Karine Tuil, écrivain : romancière de la vérité.
D’emblée elle avoue un penchant pour les anti-héros, ceux qui refusent les compromissions. « Dans mes livres, j’aime les gens qui échouent ». Karine Tuil est avant tout un écrivain qui se laisse traverser par le monde alentour, qui en catalyse les questionnements et qui prend le temps de sentir, goûter et vivre, avant de prendre la plume. « Cioran dit qu’un livre doit être dangereux, qu’il doit donner à réfléchir, explique-t-elle. Je crois aussi qu’un livre ne doit pas seulement divertir. À ce titre, un succès est une sorte de malentendu : un écrivain ne cherche pas à toucher le plus grand nombre ». Karine Tuil ne cherche pas à plaire, mais tant pis : son premier livre paru en 2000, Pour le pire, est plébiscité par les libraires français, quand son deuxième, Interdit, la quête identitaire d’un vieux juif traité sur le mode burlesque, est cité sur la liste du Prix Goncourt l’année suivante. Elle a une langue, ses lecteurs le savent, les critiques et les libraires attendent ses livres. Et c’est ainsi de ses six romans suivants : dans la veine tragi-comique qu’elle dessine si bien, avec notamment Quand j’étais drôle en 2005, ou dans une langue qui alpague le lecteur au col, celle de Douce France en 2007 qui dit la réalité du fonctionnement des centres de rétention, ou de Six mois, six jours en 2010, son dernier roman à ce jour.

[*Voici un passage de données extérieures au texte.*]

-- ==== Sys2Proof/Machine/Flags.lean ====
section
/-! DEFINITION. The flags: `TABV` is the only one (10_state.md R13), no command sets a condition code. Beside it, the
halted condition that every command checks (60_exceptions.md R103). -/

namespace Sys2Proof.Machine

/-- The block is halted while `FAULT` is not 0 (R103). -/
def State.halted (s : State) : Bool := s.fault != 0

/-- `TABV` is 0: the table has not been built since reset, so `CRC8` must fault (R13, R64). -/
def State.tableNotBuilt (s : State) : Bool := !s.tabv

/-- Fill `TAB` and set `TABV` to 1, in one atomic step (R13, R61). No command clears `TABV`. -/
def State.setTable (s : State) (t : ByteTable) : State := { s with tab := t, tabv := true }

end Sys2Proof.Machine
end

Pour Karine Tuil, la littérature a commencé avec sa mère. « Elle me donnait à lire tout ce qu’elle lisait, et elle adorait la littérature. J’ai ainsi lu des textes de Bukowski ou d’Henry Miller avant l’heure. La littérature était un espace de liberté totale ». Dans son panthéon littéraire se croisent Kafka, Faulkner, ou encore Philip Roth, Camus, Bataille, les figures tutélaires d’Albert Cohen et Saul Bellow qui résonnent en contrepoint de la langue puissante de Gombrowicz. Des admirations littéraires qu’elle côtoie désormais comme écrivain. « J’ai toujours voulu écrire. Je suis solitaire et j’ai choisi un métier qui correspond à ma nature. Non sans avoir au préalable étudié le droit pendant huit années pour rassurer mes parents ».
Actuellement, Karine Tuil travaille sur le manuscrit d’un livre, mais aussi sur un film, tout en s’investissant activement dans son rôle de juré du Prix Orange du livre. « J’ai tout de suite dit oui même si j’ai beaucoup de travail en ce moment. J’aime ce travail de juré parce que je lis beaucoup et que je m’intéresse au travail des écrivains ». Se réjouissant des nombreuses réunions entre jurés jusqu’aux délibérations, et de l’implication d’Erik Orsenna, le président du Prix, Karine Tuil remarque avec justesse la principale différence du Prix Orange avec les autres prix littéraires : « Nous sélectionnons les cinq challengers et c’est le public des internautes qui les départage ». Le point de vue des autres jurés l’intéresse, « car tous semblent très investis dans ce prix et c’est important pour moi : la littérature est une affaire sérieuse ».